-- ==== Sys2Proof/Certificates/Slice0/Obligations.lean ====
section
/-!
DEFINITION. The statements of this model for the provers, family by family. A statement about a command's effect gives the
next state that the command answers, so that it says where the command completes; an equation with a changed `s` leaves
every other field as it was, and elsewhere the statement names what stays.
-/

section

open Sys2Proof Sys2Proof.Machine


/-! ## The machine as a whole -/

/-- The command at the front of the queue runs, on the state with the queue's rest. The queue of waiting commands is the model's
own (log entry 3). -/
def Obligations.StepRunsFrontCommand : Prop :=
  ∀ (c : Instr) (rest : List Instr) (s : State), s.pending = c :: rest → step s = exec c { s with pending := rest }

/-- On an empty queue the block idles. This is the model's choice (log entry 1). No command touches the queue of the commands
that wait, so that they run in the order in which they came. -/
def Obligations.QueueDiscipline : Prop :=
  (∀ s : State, s.pending = [] → step s = .next s) ∧
  (∀ (c : Instr) (s t : State), exec c s = .next t → t.pending = s.pending)

/-- No command is refused, and only a memory burst that MEC may carry can fault: one that runs past the memory's end or that
R175 does not admit. The two faults are the model's choice (log entry 38). -/
def Obligations.OnlyBurstsStop : Prop :=
  (∀ (c : Instr) (s : State) (r : Refusal), exec c s ≠ .refused r) ∧
  (∀ (c : Instr) (s : State) (f : Fault), exec c s = .fault f → (∃ b, c = .memoryBurst b) ∧ s.mec.state = .ready) ∧
  (∀ (s : State) (b : Burst), s.mec.state = .ready → s.mec.bursts = [] → s.mec.size.getD 0 < b.addr + b.len →
    s.mec.entryAsked = false → exec (.memoryBurst (some b)) s = .fault .noSuchAddress) ∧
  (∀ (s : State) (b : Burst), s.mec.state = .ready → s.mec.bursts = [] → b.addr + b.len ≤ s.mec.size.getD 0 →
    s.mec.entryAsked = false → b.admitted s.mec.map = false → exec (.memoryBurst (some b)) s = .fault .notABurst)

/-- Every step keeps the external memory in its canonical form: addresses strictly rising and no zero byte listed. The form is
the model's own, and a byte that is not listed is zero (log entry 14). -/
def Obligations.StepKeepsMemoryForm : Prop :=
  ∀ s t : State, Memory.wf s.mem = true → step s = .next t → Memory.wf t.mem = true

/-- Every step keeps the settings in the ranges that their rules clamp them to. -/
def Obligations.StepKeepsSettings : Prop :=
  ∀ s t : State, SettingsLegal s → step s = .next t → SettingsLegal t

/-- The memory has its canonical form after reset. The settings are in their ranges after reset. The form of the memory is the
model's own (log entry 14). -/
def Obligations.ResetHoldsInvariants : Prop :=
  (Memory.wf State.reset.mem = true) ∧
  (SettingsLegal State.reset)

/-- Outside the commands inside which bytes are stored or a stripe buffer is taken, no byte of the memory changes. The memory's
unlisted bytes are zero (log entry 14). -/
def Obligations.MemoryBytesStay : Prop :=
  ∀ (c : Instr) (s t : State), exec c s = .next t → c.mayWriteMemory = false →
    t.mem = s.mem ∧ ∀ a, Memory.get t.mem a = Memory.get s.mem a

/-- The settings of the owner move by their own requests and the resets alone: the power policy by SET_POWER_POLICY, the station
address by SET_STATION, the lamp mode by SET_LAMPS, the scrub period by SET_SCRUB, the chunk order by SET_CHUNKING and by
the end of a forming or an attach, the service frames by SET_SERVICE_FRAME, and the wake patterns by SET_WAKE_PATTERN and a
LAN frame. -/
def Obligations.SettingsStand : Prop :=
  ∀ (c : Instr) (s t : State), exec c s = .next t → c ≠ .powerOnReset → c ≠ .warmReset →
    ((∀ tag i j k m l g, c ≠ .setPowerPolicy tag i j k m l g) →
      t.pwc.idleTimes = s.pwc.idleTimes ∧ t.pwc.grace = s.pwc.grace ∧ t.pwc.limitAsked = s.pwc.limitAsked) ∧
    ((∀ tag ad b, c ≠ .setStation tag ad b) → t.pwc.station = s.pwc.station ∧ t.pwc.broadcast = s.pwc.broadcast) ∧
    ((∀ tag m, c ≠ .setLamps tag m) → t.pwc.lampMode = s.pwc.lampMode) ∧
    ((∀ tag p, c ≠ .setScrub tag p) → t.igu.period = s.igu.period) ∧
    ((∀ tag k, c ≠ .setChunking tag k) → c ≠ .checkpointEnd → t.ing.k = s.ing.k) ∧
    ((∀ tag sel f cl, c ≠ .setServiceFrame tag sel f cl) → ∀ p, (t.chan p).frame = (s.chan p).frame) ∧
    ((∀ tag n e o l bs m iv, c ≠ .setWakePattern tag n e o l bs m iv) → (∀ bs, c ≠ .lanFrame bs) →
      t.pwc.patterns = s.pwc.patterns)

/-- The commands that only ask, set, send or schedule leave every table of the memory as it is, but that a burst changes which
words of the tables are bad, and the index entries change in the commands of the index and in those inside which an index
request is made. Nothing but a forming, an attach or a power-on reset changes the layout, the number, the reserved area and the
container count of the array. -/
def Obligations.TablesStand : Prop :=
  (∀ (c : Instr) (s t : State), exec c s = .next t → c.leavesTables = true →
    t.tables = { s.tables with bad := t.tables.bad } ∧ ((∀ b, c ≠ .memoryBurst b) → t.tables = s.tables)) ∧
  (∀ (c : Instr) (s t : State), exec c s = .next t → c.mayChangeIndex = false → c ≠ .warmReset →
    t.tables.entries = s.tables.entries) ∧
  (∀ (c : Instr) (s t : State), exec c s = .next t → c ≠ .powerOnReset → c ≠ .formDrivesReady → c ≠ .slotBodyRead →
    (t.tables.array.map fun a => (a.layout, a.number, a.reserved, a.containers)) =
      s.tables.array.map fun a => (a.layout, a.number, a.reserved, a.containers))

/-- No command but a PUT_GRANT of the grant or a reset changes what a grant admits: its album set, its expiry time, its stream
limit and its installed allowance. No command but a PUT_GRANT of the grant or a reset gives it a larger allowance: a limited
one stays limited and never rises, and an unlimited one stays unlimited. Every PUT_GRANT of the grant is left out here, the
refused ones too; what those do to grants 0 to 63 is said in GrantsBeginAndEnd. -/
def Obligations.GrantsNeverWiden : Prop :=
  (∀ (c : Instr) (s t : State) (g : Nat), exec c s = .next t → c ≠ .powerOnReset → c ≠ .warmReset →
    (∀ tag al na a l, c ≠ .putGrant tag g al na a l) →
    (t.grant g).albums = (s.grant g).albums ∧ (t.grant g).notAfter = (s.grant g).notAfter ∧
      (t.grant g).limit = (s.grant g).limit ∧ (t.grant g).installed = (s.grant g).installed) ∧
  (∀ (c : Instr) (s t : State) (g : Nat), exec c s = .next t → c ≠ .powerOnReset → c ≠ .warmReset →
    (∀ tag al na a l, c ≠ .putGrant tag g al na a l) →
    match (s.grant g).remaining with
    | none => (t.grant g).remaining = none
    | some n => ∃ m, (t.grant g).remaining = some m ∧ m ≤ n)

/-- Only TIME_TICK, SET_TIME and a power-on reset change the time counter. The counter advances by one at each tick, whatever
follows from it. SET_TIME puts it at the given value, and SET_ALARM sets an alarm that lies ahead, or turns it off. What
follows from a tick is gathered in TIME_TICK (log entry 42). -/
def Obligations.TimeCounts : Prop :=
  (∀ (c : Instr) (s t : State), exec c s = .next t → c ≠ .timeTick → c ≠ .powerOnReset → (∀ tag v, c ≠ .setTime tag v) →
    t.pwc.time = s.pwc.time) ∧
  (∀ s : State, Completes .timeTick s fun t => t.pwc.time = s.pwc.time + 1) ∧
  (∀ (s : State) (tag : Nat) (v : Time), s.ctm.state ≠ .failed → s.pwc.alarm = none →
    (∀ g < 64, (s.grant g).state ≠ .active) →
    exec (.setTime tag v) s = .next { s with
      pwc := { s.pwc with time := v },
      lnk := s.lnk.answered (.setTime tag v) (ownerReply tag 0x16 .ok [⟨4, v.toNat⟩]) }) ∧
  (∀ (s : State) (tag : Nat) (v : Time), s.ctm.state ≠ .failed → s.pwc.time < v →
    exec (.setAlarm tag 0 v) s = .next { s with
      pwc := { s.pwc with alarm := some v },
      lnk := s.lnk.answered (.setAlarm tag 0 v) (ownerReply tag 0x15 .ok []) }) ∧
  (∀ (s : State) (tag : Nat) (v : Time), s.ctm.state ≠ .failed →
    exec (.setAlarm tag 1 v) s = .next { s with
      pwc := { s.pwc with alarm := none },
      lnk := s.lnk.answered (.setAlarm tag 1 v) (ownerReply tag 0x15 .ok []) })

/-- What a reset leaves where the manual gives the value: streams, grants and read streams FREE, the chunk order 13 and the
scrub period 30, the array UNFORMED with its members ABSENT, the box in RUN, the default service frame on each channel bound to
its own bay, an idle time of 20 minutes, a grace time of 50 units of 100 ms (5 s) and a spin-up limit of 2, and the START
notice alone pending. POWER_ON_RESET leaves the reset state; WARM_RESET keeps the memory with its tables, the memory's size and
the time, and leaves every other block at its reset values, with the array UNFORMED and its tables out of use. The reset state
also holds the values that the model names where no rule gives one (log entry 13), and the content of START follows log entry
18. -/
def Obligations.ResetsLeave : Prop :=
  ((∀ i : Fin 8, State.reset.ing.streams[i] = Stream.freeRecord) ∧ State.reset.ing.k = 13 ∧
  (∀ g : Fin 64, State.reset.rds.grants[g].state = .free) ∧ (∀ i : Fin 16, State.reset.rds.streams[i].state = .free) ∧
  State.reset.ctm.state = .unformed ∧ State.reset.igu.period = 30 ∧ State.reset.pwc.box = .run ∧
  (∀ p : Fin 4, State.reset.chans[p].bay = some p.val ∧ State.reset.chans[p].member.state = .absent ∧
    State.reset.chans[p].frame = [.read, .write, .read, .verify, .read, .write, .read, .rebuild,
      .read, .write, .verify, .read, .scrub, .write, .verify, .rebuild]) ∧
  (∀ p : Fin 4, State.reset.pwc.idleTimes[p] = 20) ∧ State.reset.pwc.grace = 50 ∧ State.reset.pwc.limit = 2 ∧
  State.reset.pwc.time = 0 ∧ State.reset.pwc.alarm = none ∧ State.reset.mec.state = .initialising ∧
  State.reset.lnk.roundRobin = 15 ∧ (∀ n : Fin 37, (State.reset.lnk.notices[n].isSome = true ↔ n.val = 0))) ∧
  (∀ s : State, exec .powerOnReset s = .next { State.reset with pending := s.pending }) ∧
  (∀ s : State, Completes .warmReset s fun t =>
    t.tables = s.tables ∧ t.mem = s.mem ∧ t.inUse = false ∧ t.pwc = Pwc.resetRecord s.pwc.time ∧
    t.mec.size = s.mec.size ∧ t.mec.marker = s.mec.marker ∧ t.mec.map = none ∧ t.mec.lent = [] ∧
    t.mec.state = (if s.mec.state = .selfRefresh then .ready else s.mec.state) ∧
    t.ing = State.reset.ing ∧ t.ctm = State.reset.ctm ∧ t.rds = State.reset.rds ∧ t.chans = State.reset.chans ∧
    t.igu = State.reset.igu ∧ t.ckr = State.reset.ckr ∧ t.oru = State.reset.oru ∧ t.idx = State.reset.idx ∧
    t.lnk.entries = [] ∧ t.lnk.replyQueue = [] ∧ t.lnk.receiver = .hunting ∧
    (∀ n : Fin 37, (t.lnk.notices[n].isSome = true ↔ n.val = 0)) ∧ t.pending = s.pending)
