-- ==== Sys2Proof/WellFormed.lean ====
section
/-!
DEFINITION. Which commands are well-formed: every field in the range that its size on the link gives it (R203), and every
number of an internal step in the range of what it numbers. The meanings are total: they also answer on other values.
-/

namespace Sys2Proof

/-- A value that fits in `n` bytes. -/
def fitsBytes (n v : Nat) : Bool := decide (v < 256 ^ n)

/-- A number of an ingest stream (R1). -/
def ingestNumber (i : Nat) : Bool := decide (i < 8)

/-- A number of a read stream (R122). -/
def readNumber (i : Nat) : Bool := decide (i < 16)

/-- A position of the array, or a bay (R68, R109). -/
def positionNumber (p : Nat) : Bool := decide (p < 4)

/-- A handle: 32 bits (R26). -/
def handleNumber (h : Nat) : Bool := fitsBytes 4 h

/-- An object id: 16 bits (R49). -/
def objectNumber (o : Nat) : Bool := fitsBytes 2 o

/-- An operation on a channel (R97): whole units or a range within one, and a WRITE carries as many bytes as its length. -/
def Op.wellFormed (o : Op) : Bool :=
  decide (o.start + o.len ≤ 65536) && (decide (o.kind ≠ .write) || decide (o.data.length = o.len))

/-- A burst (R175): a write carries as many bytes as its length, and errors name words of the burst. -/
def Burst.wellFormed (b : Burst) : Bool :=
  (!b.isWrite || decide (b.data.length = b.len)) && b.errors.all fun e => decide (8 * e.1 < b.len)

/-- The well-formed commands. -/
def Instr.wellFormed : Instr → Bool
  | .openIngest tag kind owner _ => fitsBytes 2 tag && fitsBytes 1 kind && fitsBytes 1 owner
  | .ingestData tag i off data => fitsBytes 2 tag && fitsBytes 1 i && fitsBytes 6 off && decide (data.length ≤ 16377)
  | .closeIngest tag i => fitsBytes 2 tag && fitsBytes 1 i
  | .abortIngest tag i => fitsBytes 2 tag && fitsBytes 1 i
  | .setChunking tag k => fitsBytes 2 tag && fitsBytes 1 k
  | .getObject tag id mode => fitsBytes 2 tag && objectNumber id && fitsBytes 1 mode
  | .setAlbums tag id _ => fitsBytes 2 tag && objectNumber id
  | .releaseObject tag id => fitsBytes 2 tag && objectNumber id
  | .putGrant tag g _ _ allowance limit =>
    fitsBytes 2 tag && fitsBytes 1 g && decide (allowance.getD 0 < 1099511627776) && fitsBytes 1 limit
  | .revokeGrant tag g => fitsBytes 2 tag && fitsBytes 1 g
  | .getGrant tag g => fitsBytes 2 tag && fitsBytes 1 g
  | .openRead tag o g start count =>
    fitsBytes 2 tag && objectNumber o && fitsBytes 1 g && fitsBytes 6 start && fitsBytes 6 count
  | .stopRead tag i => fitsBytes 2 tag && fitsBytes 1 i
  | .relocateContainer tag c => fitsBytes 2 tag && fitsBytes 4 c
  | .setScrub tag period => fitsBytes 2 tag && fitsBytes 4 period
  | .adoptMember tag bay p => fitsBytes 2 tag && fitsBytes 1 bay && fitsBytes 1 p
  | .sleep tag => fitsBytes 2 tag
  | .setPowerPolicy tag a b c d limit grace =>
    fitsBytes 2 tag && fitsBytes 2 a && fitsBytes 2 b && fitsBytes 2 c && fitsBytes 2 d && fitsBytes 1 limit &&
      fitsBytes 2 grace
  | .setWakePattern tag n enabled off len bytes _ iv =>
    fitsBytes 2 tag && fitsBytes 1 n && fitsBytes 1 enabled && fitsBytes 1 off && fitsBytes 1 len &&
      decide (bytes.length = 16) && fitsBytes 2 iv
  | .setStation tag address broadcast => fitsBytes 2 tag && decide (address.length = 6) && fitsBytes 1 broadcast
  | .setAlarm tag off _ => fitsBytes 2 tag && fitsBytes 1 off
  | .setTime tag _ => fitsBytes 2 tag
  | .setLamps tag mode => fitsBytes 2 tag && fitsBytes 1 mode
  | .formArray tag layout n bays buckets =>
    fitsBytes 2 tag && fitsBytes 1 layout && fitsBytes 1 n && decide (bays.length = 4) && bays.all (fitsBytes 1) &&
      fitsBytes 4 buckets
  | .attachArray tag => fitsBytes 2 tag
  | .checkpoint tag => fitsBytes 2 tag
  | .getStatus tag figures => fitsBytes 2 tag && fitsBytes 1 figures
  | .setServiceFrame tag sel f classes =>
    fitsBytes 2 tag && fitsBytes 1 sel && fitsBytes 1 f && decide (classes.length = 32) && classes.all (fitsBytes 1)
  | .powerOnReset => true
  | .warmReset => true
  | .headerReceived bytes => decide (bytes.length = 8)
  | .frameReceived payload _ => decide (payload.length ≤ 16384)
  | .frameSkipped => true
  | .lineBreak => true
  | .messageBegin => true
  | .replySent => true
  | .dataMessageSent => true
  | .dataBytesRead i _ => readNumber i
  | .chunkerRun i => ingestNumber i
  | .lookupIssue i => ingestNumber i
  | .lookup _ i => ingestNumber i
  | .verifyComplete i _ => ingestNumber i
  | .chunkCopyDone i _ => ingestNumber i
  | .queueLeave i => ingestNumber i
  | .streamSealing i => ingestNumber i
  | .ringWordError i position => ingestNumber i && decide (position < 262144)
  | .insert _ _ _ i => ingestNumber i
  | .collisionInsert _ _ _ i => ingestNumber i
  | .dropHold h i _ => handleNumber h && ingestNumber i
  | .confirmHold h i => handleNumber h && ingestNumber i
  | .raise h => handleNumber h
  | .lower h => handleNumber h
  | .replayCreate h _ _ _ => handleNumber h
  | .removeIfUnreferenced h => handleNumber h
  | .stored h _ _ _ => handleNumber h
  | .damageMark h _ => handleNumber h
  | .setMove h _ _ _ => handleNumber h
  | .switchLocation h _ _ _ _ => handleNumber h
  | .location h => handleNumber h
  | .indexWordError word =>
    match word with
    | .way _ w => decide (w < 8)
    | .overflow _ => true
    | .header _ _ => true
    | .hold _ => true
  | .replayMove h _ _ _ => handleNumber h
  | .sumOfLengths _ => true
  | .discardMoveDestinations => true
  | .recordRead asker =>
    match asker with
    | .stream i => readNumber i
    | .walk => true
  | .recordReadDone asker _ =>
    match asker with
    | .stream i => readNumber i
    | .walk => true
  | .walkStep => true
  | .releaseRecordCopied o => objectNumber o
  | .objectWordError o => objectNumber o
  | .chunkPlacement who =>
    match who with
    | .record i _ => ingestNumber i
    | .relocation => true
  | .recordPlacement => true
  | .placementRetry => true
  | .zeroStripeDone => true
  | .forcedSeal => true
  | .unitWriteDone _ p => positionNumber p
  | .stripeWriteComplete => true
  | .quarantineRelease => true
  | .chunkRead req =>
    handleNumber req.handle &&
      match req.who with
      | .stream i _ => readNumber i
      | .verify i _ => ingestNumber i
  | .unitReadDone _ _ => true
  | .relocationStep => true
  | .relocationEnd => true
  | .stripeBufferWordError buffer _ => decide (buffer < 4)
  | .containerRecordError _ _ => true
  | .operationSubmit p op => positionNumber p && op.wellFormed
  | .dispatch p => positionNumber p
  | .operationComplete p _ => positionNumber p
  | .operationTimeout p => positionNumber p
  | .failMember p _ => positionNumber p
  | .standbyRequest p => positionNumber p
  | .standbyOperationEnd p _ => positionNumber p
  | .spinupRequest p => positionNumber p
  | .driveReady p _ => positionNumber p
  | .spinupTimeout p => positionNumber p
  | .readbackExpire b => positionNumber b
  | .senseChange b _ => positionNumber b
  | .presenceChange b _ => positionNumber b
  | .idleTimerExpire p => positionNumber p
  | .timeTick => true
  | .grantExpire g => decide (g < 64)
  | .alarmFire => true
  | .lanFrame _ => true
  | .buttonShort => true
  | .buttonLong => true
  | .entryDrainDone => true
  | .entrySealDone => true
  | .entryCheckpointDone => true
  | .graceExpire => true
  | .selfRefreshEntered => true
  | .selfRefreshExited => true
  | .memoryInitDone _ => true
  | .refreshTimerExpire _ => true
  | .memoryBurst burst => (burst.map Burst.wellFormed).getD true
  | .readBufferRequest _ count => decide (1 ≤ count)
  | .readBufferReturn _ count => decide (1 ≤ count)
  | .regionMapRequest _ _ => true
  | .markerRequest => true
  | .seekStep i => readNumber i
  | .chunkIssue i => readNumber i
  | .chunkReadReport i => readNumber i
  | .scrubTimerExpire => true
  | .scrubStepStart => true
  | .scrubReadsDone bad => bad.all positionNumber
  | .repairWriteDone => true
  | .adoptLabelWritten => true
  | .checkpointCopyDone => true
  | .rebuildStep => true
  | .rebuildReadsDone bad => bad.all positionNumber
  | .rebuildWriteDone => true
  | .rebuildComplete => true
  | .formDrivesReady => true
  | .formLabelsWritten => true
  | .checkpointQuiet => true
  | .checkpointSealed => true
  | .checkpointUnitWritten p => positionNumber p
  | .checkpointEnd => true
  | .attachLabelsRead => true
  | .slotHeadersRead => true
  | .slotBodyRead => true
  | .replayScanRead => true
  | .replayApply => true
  | .replayWalksDone => true
  | .frameSync => true
  | .noticeSent => true

end Sys2Proof
end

• [Work instruction]:
Above are the lines; repeat exactly the ones from the line containing "(t.grant g).limit = (s.grant" down to the line containing "exec (.setAlarm tag 0", both inclusive.

• [Task result]:
      (t.grant g).limit = (s.grant g).limit ∧ (t.grant g).installed = (s.grant g).installed) ∧
  (∀ (c : Instr) (s t : State) (g : Nat), exec c s = .next t → c ≠ .powerOnReset → c ≠ .warmReset →
    (∀ tag al na a l, c ≠ .putGrant tag g al na a l) →
    match (s.grant g).remaining with
    | none => (t.grant g).remaining = none
    | some n => ∃ m, (t.grant g).remaining = some m ∧ m ≤ n)

/-- Only TIME_TICK, SET_TIME and a power-on reset change the time counter. The counter advances by one at each tick, whatever
follows from it. SET_TIME puts it at the given value, and SET_ALARM sets an alarm that lies ahead, or turns it off. What
follows from a tick is gathered in TIME_TICK (log entry 42). -/
def Obligations.TimeCounts : Prop :=
  (∀ (c : Instr) (s t : State), exec c s = .next t → c ≠ .timeTick → c ≠ .powerOnReset → (∀ tag v, c ≠ .setTime tag v) →
    t.pwc.time = s.pwc.time) ∧
  (∀ s : State, Completes .timeTick s fun t => t.pwc.time = s.pwc.time + 1) ∧
  (∀ (s : State) (tag : Nat) (v : Time), s.ctm.state ≠ .failed → s.pwc.alarm = none →
    (∀ g < 64, (s.grant g).state ≠ .active) →
    exec (.setTime tag v) s = .next { s with
      pwc := { s.pwc with time := v },
      lnk := s.lnk.answered (.setTime tag v) (ownerReply tag 0x16 .ok [⟨4, v.toNat⟩]) }) ∧
  (∀ (s : State) (tag : Nat) (v : Time), s.ctm.state ≠ .failed → s.pwc.time < v →
    exec (.setAlarm tag 0 v) s = .next { s with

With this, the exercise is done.